-- ==== Sys2Proof/Operand.lean ====
section
/-! DEFINITION. The operand types of the commands: access paths, Strap frames, samples, readings and records as they arrive from outside the module. -/
namespace Sys2Proof

/-- An access path to the registers (R4): a Strap session, the Awl port, or the Tansy firmware (the loader among it). -/
inductive Path where
  | strap (sid : Nat)
  | awl
  | tansy
deriving DecidableEq, Repr

/-- Where a datagram came from: Ethernet port, VLAN identifier (0 untagged), source MAC, IP address and UDP port (R68). -/
structure SrcAddr where
  eport : Nat
  vlan : Nat
  mac : Nat
  ip : Word
  udp : Nat
deriving DecidableEq, Repr

/-- The 16-byte Strap header of Table 3.2 with its TAG (R69), and where the datagram came from. -/
structure StrapHdr where
  src : SrcAddr
  magic : Nat
  ver : Nat
  kind : Nat
  session : Nat
  seq : Nat
  len : Nat
  count : Nat
  status : Nat
  flags : Nat
  rsvd : Nat
  echo : Nat
  tag : List Byte
  /-- The length of the UDP payload that carried the frame (Table 3.2). -/
  payload : Nat
deriving DecidableEq, Repr

/-- One Strap operation of Table 3.3; `unknown` is an OP the table does not list. -/
inductive StrapOp where
  | read (addr words : Nat)
  | write (addr : Nat) (data : List Word)
  | rmw (addr : Nat) (mask value : Word)
  | nop
  | hello (slot : Nat) (nh : List Byte)
  | openS (arg : Nat)
  | close
  | subscribe (mask : Nat)
  | evAck (seq : Nat)
  | unknown (op words addr : Nat)
deriving DecidableEq, Repr

/-- What a register access that meets no acknowledge was (R111): a request of one word, a read where none is given, or a Strap frame. -/
inductive PathReq where
  | word (wr : Option Word)
  | frame (h : StrapHdr) (ops : List StrapOp)
deriving DecidableEq, Repr

/-- How the sensor bus stood at the check before a START (R430, R431): free; SDA low, and freed by a recovery; or SDA still low after the third attempt. -/
inductive BusCheck where
  | free | recovered | held
deriving DecidableEq, Repr

/-- A request of the Awl access engine (R81). -/
inductive AwlAccess where
  | read (addr : Nat)
  | write (addr : Nat) (value : Word)
deriving DecidableEq, Repr

/-- The crossing kinds of Table 4.3. -/
inductive CrossKind where
  | level | pulse | counted | word
deriving DecidableEq, Repr

/-- A crossing, named by the codes of the islands it joins (Table 2.3 as R101 extends it), its kind, and which signal of that kind it carries between them. -/
structure CrossId where
  src : Nat
  dst : Nat
  kind : CrossKind
  line : Nat := 0
deriving DecidableEq, Repr

/-- A transfer a requester asks of a bank arbiter (R126): a read, or a write of the given words. -/
structure Xfer where
  rq : Nat
  offset : Nat
  words : Nat
  wr : Option (List Word)
deriving DecidableEq, Repr

/-- An ECC finding of a read (R122, R124): a correctable or an uncorrectable error at an SRAM address. -/
inductive EccFault where
  | ce (addr : Nat)
  | ue (addr : Nat)
deriving DecidableEq, Repr

/-- What a lane's converters deliver for one frame (R199, R201, R203): the 16-bit words of U, V, W and the DC link on an F-lane; the two shunt holds and BUS on an S-lane, and whether FAULT_N is low. -/
structure LaneSample where
  lane : Nat
  u : BitVec 16
  v : BitVec 16
  w : BitVec 16
  dc : BitVec 16
  pu : BitVec 16
  pv : BitVec 16
  pw : BitVec 16
  faultLow : Bool
deriving DecidableEq, Repr

/-- What one input of a lane delivers for a frame: a conversion, or the modulator bits under the decimator's impulse response, oldest first (R199). -/
inductive Conv where
  | word (w : BitVec 16)
  | bits (b : List Bool)
deriving DecidableEq, Repr

/-- What a lane's inputs deliver at a frame start: its frame samples, those at the end of a test vector or probe of the frame just ended (R211, R212), and the level of FAULT_N. -/
structure LaneInput where
  lane : Nat
  u : Conv
  v : Conv
  w : Conv
  dc : Conv
  pu : Conv
  pv : Conv
  pw : Conv
  faultLow : Bool
deriving DecidableEq, Repr

/-- The outcome of an engine's self-check in a frame (R180). -/
inductive Canary where
  | pass | openFail | closeFail | contextEcc
deriving DecidableEq, Repr

/-- What the serial receiver of a port saw in one transaction (R225, R226, R234, R241). -/
structure SerialReading where
  ack : Bool
  start : Bool
  data : Nat
  nE : Bool
  nW : Bool
  crc : Nat
  parity : Bool
  dataHigh : Bool
deriving DecidableEq, Repr

/-- The PTP header fields the module uses (R253, Table 10.1); `corr` is correctionField in units of 2^-16 ns. -/
structure PtpHdr where
  domain : Nat
  clockId : Nat
  portNo : Nat
  seq : Nat
  corr : Int
  logInterval : Int
  twoStep : Bool
deriving DecidableEq, Repr

/-- A Sync or Follow_Up: header, origin seconds and nanoseconds, and the scaled rate offset of the Follow_Up TLV. -/
structure PtpSync where
  hdr : PtpHdr
  sec : Nat
  ns : Nat
  rateOffset : Int
deriving DecidableEq, Repr

/-- An Announce: the priority vector the BMCA compares (R255). -/
structure PtpAnnounce where
  hdr : PtpHdr
  prio1 : Nat
  clockClass : Nat
  accuracy : Nat
  variance : Nat
  prio2 : Nat
  gmId : Nat
  steps : Nat
deriving DecidableEq, Repr

/-- A Pdelay_Req or Pdelay_Resp (R253, R256). -/
structure PtpPdelay where
  hdr : PtpHdr
  rxSec : Nat
  rxNs : Nat
deriving DecidableEq, Repr

/-- A CAN frame on the wire (Table 12.1). -/
structure CanFrame where
  id : Nat
  ide : Bool
  fdf : Bool
  brs : Bool
  esi : Bool
  rtr : Bool
  dlc : Nat
  data : List Byte
deriving DecidableEq, Repr

/-- The XB-2's status of R338: live seal, power-on reference, watch-line latches, seal latch and output levels. -/
structure Xb2Status where
  sealLive : BitVec 40
  sealRef : BitVec 40
  htrip : BitVec 16
  sealLatch : Bool
  genB : BitVec 16
  path2 : BitVec 8
deriving DecidableEq, Repr

/-- The pin levels that Bridle-P reads back (R358). -/
structure Readback where
  genA : BitVec 16
  genB : BitVec 16
  path1 : BitVec 8
  path2 : BitVec 8
deriving DecidableEq, Repr

/-- A HEARTBEAT record (Table 15.2): the role byte's role, bit 6 HANDOVER_SEEN and bit 7 stuck reset, incarnation, LINK_VER, TW_NOTREADY and time, and the sender's PT_DIGEST that R53 compares. -/
structure HeartbeatRec where
  role : Nat
  handoverSeen : Bool
  stuck : Bool
  incarn : Word
  linkVer : Nat
  notReady : Nat
  ready : Bool
  timeNs : Word
  digest : List Word
deriving DecidableEq, Repr

/-- A SLOT record (Table 15.3). -/
structure SlotRec where
  slot : Nat
  late : Bool
  decim : Bool
  repeated : Bool
  unplaced : Bool
  est : Nat
  tries : Nat
  pstate : Nat
  pdone : Bool
  reversing : Bool
  frame : Word
  ppos : Int
  rtarget : Int
  pvel : F32
  iVel : F32
  iD : F32
  iQ : F32
  vcmd : F32
  icmd : F32
  vd : F32
  vq : F32
  thetaE : BitVec 16
  dutyU : BitVec 16
  dutyV : BitVec 16
  dutyW : BitVec 16
  /-- The record carries the poison mark of a word of the Lead's bank 4 (Table 5.2). -/
  poisoned : Bool := false
deriving DecidableEq, Repr

/-- A GRID record (Table 15.2). -/
structure GridRec where
  period : Nat
  fcnt : Word
  fepoch : Nat
  startNs : Nat
  debt : Nat
  shift : Nat
  level : Nat
  /-- Every SLOT, GRID and GROUP record of the frame that this record opens' predecessor arrived (R380). -/
  complete : Bool
  /-- The record carries the poison mark of a word of the Lead's bank 4 (Table 5.2). -/
  poisoned : Bool := false
deriving DecidableEq, Repr

/-- A GROUP record (Table 15.2): the Bridle state of a group, and whether its first brake path is released (on). -/
structure GroupRec where
  group : Nat
  state : Nat
  cause : Nat
  latched : Bool
  latches : BitVec 16
  ss1Start : Nat
  v0 : F32
  brakeOn : Bool
  /-- The record carries the poison mark of a word of the Lead's bank 4 (Table 5.2). -/
  poisoned : Bool := false
deriving DecidableEq, Repr

/-- A CHANGE record (R369): one register write, or a lane or port fault or clear; or one that carries a poison mark (Table 5.2). -/
inductive ChangeRec where
  | write (addr : Nat) (value : Word)
  | laneFault (lane cause : Nat)
  | laneClear (lane : Nat)
  | portFault (port cause : Nat)
  | portClear (port : Nat)
  | poisoned
deriving DecidableEq, Repr

/-- The gearing of a slot in a SNAPSHOT record (Table 15.2): whether it is engaged, the offset (with what a port master has counted so far), the ratio, and the ramp: profile ticks left of how many, and between which ratios. -/
structure GearRec where
  engaged : Bool
  offset : Int
  num : Int
  den : Int
  left : Nat
  total : Nat
  num0 : Int
  den0 : Int
  num1 : Int
  den1 : Int
deriving DecidableEq, Repr

/-- An interpolation path in a SNAPSHOT record (Table 15.2): the path parameter and its speed now, where it goes, its V, A and D, its master, and each member's slot, start and distance. -/
structure PathRec where
  moving : Bool
  stopping : Bool
  lead : Nat
  s : Int
  v : F32
  len : Nat
  last : Nat
  vmax : F32
  acc : F32
  dec : F32
  master : Nat
  m0 : Int
  back : Bool
  members : List (Nat × Int × Int)
deriving DecidableEq, Repr

/-- A SNAPSHOT record (Table 15.2): state that no per-frame record carries; or one that carries a poison mark (Table 5.2). -/
inductive SnapRec where
  | gear (slot : Nat) (g : GearRec)
  | ipath (group : Nat) (p : PathRec)
  | capture (slot : Nat) (arm : Word)
  | laneFault (lane cause : Nat)
  | portFault (port cause : Nat)
  | canTx (ch obj : Nat) (frame : List Byte)
  | fieldString (f seq : Nat) (outs : List Word)
  | canPhase (ch obj phase : Nat)
  | poisoned
deriving DecidableEq, Repr

/-- A HANDOVER record (Table 15.2). -/
structure HandoverRec where
  firstSeq : Word
  relSec : Word
  relNs : Word
deriving DecidableEq, Repr

/-- The safety input pairs of Table 14.2. -/
inductive SafetyPair where
  | stoReq | ss1Req | door
deriving DecidableEq, Repr

/-- The inputs of the reset conditioner (R414). -/
inductive ResetInput where
  | button | pin
deriving DecidableEq, Repr

end Sys2Proof
end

_Directions_
The first line of the listing above through the line containing "status : Nat": print exactly that, both ends included.

_Reply to the exercise_
-- ==== Sys2Proof/Operand.lean ====
section
/-! DEFINITION. The operand types of the commands: access paths, Strap frames, samples, readings and records as they arrive from outside the module. -/
namespace Sys2Proof

/-- An access path to the registers (R4): a Strap session, the Awl port, or the Tansy firmware (the loader among it). -/
inductive Path where
  | strap (sid : Nat)
  | awl
  | tansy
deriving DecidableEq, Repr

/-- Where a datagram came from: Ethernet port, VLAN identifier (0 untagged), source MAC, IP address and UDP port (R68). -/
structure SrcAddr where
  eport : Nat
  vlan : Nat
  mac : Nat
  ip : Word
  udp : Nat
deriving DecidableEq, Repr

/-- The 16-byte Strap header of Table 3.2 with its TAG (R69), and where the datagram came from. -/
structure StrapHdr where
  src : SrcAddr
  magic : Nat
  ver : Nat
  kind : Nat
  session : Nat
  seq : Nat
  len : Nat
  count : Nat
  status : Nat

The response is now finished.